Quando quis agilizar o processo de seleção de novos alunos, a tradicional faculdade britânica de medicina St. George usou um software para definir quem deveria ser entrevistado. Ao reproduzir a forma como os funcionários faziam essa escolha, o programa eliminou, de cara, 60 de 2 000 candidatos. Só por causa do sexo ou da origem racial, numa dedução baseada em sobrenome e local de nascimento. Um estudo sobre o caso foi publicado em 1988, mas, 25 anos depois, outra pesquisa apontou que esse tipo de discriminação segue firme. O exemplo recente envolve o buscador do Google: ao digitar nomes comuns entre negros dos EUA, a chance de os anúncios automáticos oferecerem checagem de antecedentes criminais pode aumentar 25%. E pode piorar com a pergunta “detido?” logo após a palavra procurada.
Disponível em: https://tab.uol.com.br. Acesso em: 11 ago. 2017 (adaptado).
O texto permite o desnudamento da sociedade ao relacionar as tecnologias de informação e comunicação com o(a)

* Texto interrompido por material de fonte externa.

-- ==== Sys2Proof/Tests/Slice0.lean ====
section
/-! SUPPORT. The model's own tests. The expected results are those of 95_test_vectors.md (its vector's name stands before each
test) or are worked out by hand from the rule named. Then a witness for the hypotheses of every statement that has any. -/

namespace Sys2Proof.Tests

open Sys2Proof.Machine

/-- The state after one step of the word `w` placed at `PC`, as the vectors of 95_test_vectors.md run it. -/
def after (s : State) (w : Nat) : Option State := nextOf (step (s.withFetchWord 16 w))

/-- The reset state with two registers set. -/
def two (x : Reg) (a : Byte) (y : Reg) (b : Byte) : State := (State.reset.setV x a).setV y b

/-- The reset state with a register and `I` set. -/
def withI (i : Word) (x : Reg) (a : Byte) : State := (State.reset.setI i).setV x a

/-- The reset state with keys down. -/
def keysDown (ks : List Reg) : State := ks.foldl (fun s k => s.keyWrite k true) State.reset

/-- A register, VF and `PC`. -/
def vfPc (x : Reg) (t : State) : Byte × Byte × Word := (t.getV x, t.getV vF, t.pc)

/-! ### WellFormed: each check refuses an ill-formed term and takes the largest good one (R92, R302) -/

theorem test_regOk : WellFormed.regOk 16 = false ∧ WellFormed.regOk 15 = true := by decide
theorem test_rowsOk : WellFormed.rowsOk 16 = false ∧ WellFormed.rowsOk 15 = true := by decide
theorem test_immOk : WellFormed.immOk 256 = false ∧ WellFormed.immOk 255 = true := by decide
theorem test_addrOk : WellFormed.addrOk 4096 = false ∧ WellFormed.addrOk 4095 = true := by decide
theorem test_imageOk : WellFormed.imageOk (List.replicate 3585 0xAB) = false ∧
    WellFormed.imageOk (List.replicate 3584 0xAB) = true := by
  simp only [WellFormed.imageOk, List.length_replicate]
  decide

/-! ### Decoding: a word written bit by bit from the formats of R91 and the patterns of R94, for every instruction -/

theorem test_decode_fixed :
    decode 0b0000_0000_1110_0000 = .ok .cls ∧ decode 0b0000_0000_1110_1110 = .ok .ret := by decide

theorem test_decode_nnn :
    decode 0b0001_0010_0011_0100 = .ok (.jp 0b0010_0011_0100) ∧ decode 0b0010_0010_0000_1100 = .ok (.call 0b0010_0000_1100) ∧
    decode 0b1010_0011_0000_0001 = .ok (.lda 0b0011_0000_0001) ∧ decode 0b1011_1111_1111_1110 = .ok (.jpv 0b1111_1111_1110) := by
  decide

theorem test_decode_xnn :
    decode 0b0011_0001_1000_0010 = .ok (.sei 1 0b1000_0010) ∧ decode 0b0100_1010_0000_0101 = .ok (.snei 10 0b0000_0101) ∧
    decode 0b0110_1010_0111_1111 = .ok (.ldi 10 0b0111_1111) ∧ decode 0b0111_0001_1111_1110 = .ok (.addi 1 0b1111_1110) ∧
    decode 0b1100_0011_0000_1111 = .ok (.rnd 3 0b0000_1111) := by decide
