-- ==== Sys2Proof/Machine/FlagTest.lean ====
section
/-! DEFINITION. Single-word flag testing: TANY, TALL (41_flag_test.md). -/

namespace Sys2Proof.Machine

/-- TANY (R120). -/
def execTany (src test : Nat) (s : State) : Result :=
  guarded (.tany src test) s (.next (complete 0 0 (flagTany src test) s))

/-- TALL (R121). -/
def execTall (src test : Nat) (s : State) : Result :=
  guarded (.tall src test) s (.next (complete 0 0 (flagTall src test) s))

end Sys2Proof.Machine
end

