-- ==== Sys2Proof/Machine/Mutation.lean ====
section
/-! DEFINITION. Wide-bitfield test, set, clear: BTST, BSET, BCLR (43_bitfield_mutation.md). -/

namespace Sys2Proof.Machine

/-- The shared read-modify-write of BSET and BCLR: with `(wi, m) = idx(i)`, `BF[RD][wi] <- f(BF[RD][wi], m)`. -/
def modifyBit (f : Nat → Nat → Nat) (rd : BankSel) (i : Nat) (s : State) : Result :=
  orFault (memRead rd.toNat (idx s.cfg.w i).1 s) fun x =>
    orFault (memWrite rd.toNat (idx s.cfg.w i).1 (f x (idx s.cfg.w i).2) s) fun t => .next (complete 0 0 false t)

/-- BTST (R140): mutates nothing (90_conflicts.md C7). -/
def execBtst (ra : BankSel) (i : Nat) (s : State) : Result :=
  guarded (.btst ra i) s
    (if s.cfg.cap ≤ i then faultOf .indexRange (.btst ra i) s
    else orFault (memRead ra.toNat (idx s.cfg.w i).1 s) fun x =>
      .next (complete 0 0 (flagBtst x (idx s.cfg.w i).2) s))

/-- BSET (R141): `BF[RD][wi] <- BF[RD][wi] | m`. -/
def execBset (rd : BankSel) (i : Nat) (s : State) : Result :=
  guarded (.bset rd i) s
    (if s.cfg.cap ≤ i then faultOf .indexRange (.bset rd i) s
    else modifyBit (fun x m => x ||| m) rd i s)

/-- BCLR (R142): `BF[RD][wi] <- BF[RD][wi] & ~m`. -/
def execBclr (rd : BankSel) (i : Nat) (s : State) : Result :=
  guarded (.bclr rd i) s
    (if s.cfg.cap ≤ i then faultOf .indexRange (.bclr rd i) s
    else modifyBit (fun x m => x &&& wordNot s.cfg.w m) rd i s)

end Sys2Proof.Machine
end

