-- ==== Sys2Proof/Tests/Slice0.lean ====
section
/-! SUPPORT. The model's own tests: decoding of words written out from the spec, the well-formedness checks, one step per
instruction on the vectors of 95_test_vectors.md, and for every statement with hypotheses a concrete case that meets
them. Expected values are the spec's. -/

namespace Sys2Proof.Tests

open Sys2Proof Sys2Proof.Machine Sys2Proof.Claims

/-! ### Decoding: one word per command, from 95_test_vectors.md and R64 -/

theorem test_decode_ispow2 : decode ⟨0x00000001#32, 3, 0⟩ = .ok (.ispow2 3) := by decide
theorem test_decode_p2align : decode ⟨0x00000002#32, 13, 8⟩ = .ok (.p2align 13 8) := by decide
theorem test_decode_p2alignd : decode ⟨0x00000003#32, 13, 8⟩ = .ok (.p2alignd 13 8) := by decide
theorem test_decode_log2 : decode ⟨0x00000004#32, 32, 0⟩ = .ok (.log2 32) := by decide
theorem test_decode_ruq : decode ⟨0x00000005#32, 70, 32⟩ = .ok (.ruq 70 32) := by decide
theorem test_decode_tany : decode ⟨0x00000006#32, 6, 1⟩ = .ok (.tany 6 1) := by decide
theorem test_decode_tall : decode ⟨0x00000007#32, 6, 7⟩ = .ok (.tall 6 7) := by decide
theorem test_decode_bfidx : decode ⟨0x00000008#32, 40, 0⟩ = .ok (.bfidx 40) := by decide
theorem test_decode_btst : decode ⟨0x00001009#32, 33, 0⟩ = .ok (.btst 1 33) := by decide
theorem test_decode_bset : decode ⟨0x0000010A#32, 33, 0⟩ = .ok (.bset 1 33) := by decide
theorem test_decode_bclr : decode ⟨0x0000010B#32, 33, 0⟩ = .ok (.bclr 1 33) := by decide
theorem test_decode_band : decode ⟨0x0001020C#32, 0, 0⟩ = .ok (.band 2 0 1) := by decide
theorem test_decode_bxor : decode ⟨0x0002110D#32, 0, 0⟩ = .ok (.bxor 1 1 2) := by decide
theorem test_decode_scanf : decode ⟨0x0000100E#32, 9, 0⟩ = .ok (.scanf 1 9) := by decide
theorem test_decode_rdw : decode ⟨0x0000200F#32, 1, 0⟩ = .ok (.rdw 2 1) := by decide
theorem test_decode_wrw : decode ⟨0x00000310#32, 1, 0xDEADBEEF⟩ = .ok (.wrw 3 1 0xDEADBEEF) := by decide

/-- V60.1 to V60.4, V40.39, V43.16, V45.19, V46.5. -/
theorem test_decode_refuses :
    decode ⟨0x00000000#32, 0, 0⟩ = .error .reservedOpcode ∧ decode ⟨0x00000011#32, 0, 0⟩ = .error .reservedOpcode ∧
      decode ⟨0x000000FF#32, 0, 0⟩ = .error .reservedOpcode ∧ decode ⟨0x80000001#32, 0, 0⟩ = .error .unusedFieldSet ∧
      decode ⟨0x00000101#32, 4, 0⟩ = .error .unusedFieldSet ∧ decode ⟨0x0000100A#32, 0, 0⟩ = .error .unusedFieldSet ∧
      decode ⟨0x0000010E#32, 0, 0⟩ = .error .unusedFieldSet ∧ decode ⟨0x00001010#32, 0, 0⟩ = .error .unusedFieldSet := by
  decide

/-- No command word selects two rows: any two rows differ in a bit that both masks fix. -/
theorem test_opcode_rows_do_not_overlap :
    opcodeTable.Pairwise fun r r' => r.pattern &&& (r.mask &&& r'.mask) ≠ r'.pattern &&& (r.mask &&& r'.mask) := by
  decide

/-! ### Well-formedness: an ill-formed term for each check, refused -/

/-- Every operand of every instruction: `2^32` does not fit a 32-bit port. -/
theorem test_wellFormed_refuses_wide_operands :
    ([.ispow2 (2 ^ 32), .p2align (2 ^ 32) 8, .p2align 8 (2 ^ 32), .p2alignd (2 ^ 32) 8, .p2alignd 8 (2 ^ 32),
      .log2 (2 ^ 32), .ruq (2 ^ 32) 1, .ruq 1 (2 ^ 32), .tany (2 ^ 32) 0, .tany 0 (2 ^ 32), .tall (2 ^ 32) 0,
      .tall 0 (2 ^ 32), .bfidx (2 ^ 32), .btst 0 (2 ^ 32), .bset 0 (2 ^ 32), .bclr 0 (2 ^ 32), .scanf 0 (2 ^ 32),
      .rdw 0 (2 ^ 32), .wrw 0 (2 ^ 32) 0, .wrw 0 0 (2 ^ 32)] : List Instr).all
        (fun i => !i.wellFormed Config.reference) = true := by decide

O texto apresenta dois exemplos históricos em que sistemas computacionais reproduziram e amplificaram preconceitos sociais já existentes: o software de seleção da faculdade britânica St. George, que excluía candidatos com base no sexo e na origem racial inferida pelo sobrenome e local de nascimento, e o algoritmo do Google, que associava nomes comuns entre negros americanos a anúncios de checagem de antecedentes criminais.
O conceito central avaliado é a ideia de que a tecnologia não é neutra — ela pode codificar e perpetuar discriminações presentes na sociedade. O texto, portanto, "desnuda" (revela) como as tecnologias de informação e comunicação podem ser instrumentos de preconceito racial e de gênero, ao reproduzir automaticamente padrões discriminatórios humanos em escala.
As demais alternativas não capturam o argumento central: a agilidade dos softwares é apenas um meio, não a crítica do texto; o passar dos anos é mencionado como contexto (25 anos depois), mas não é o foco; a linguagem e a educação tampouco são os temas abordados pela análise dos casos citados.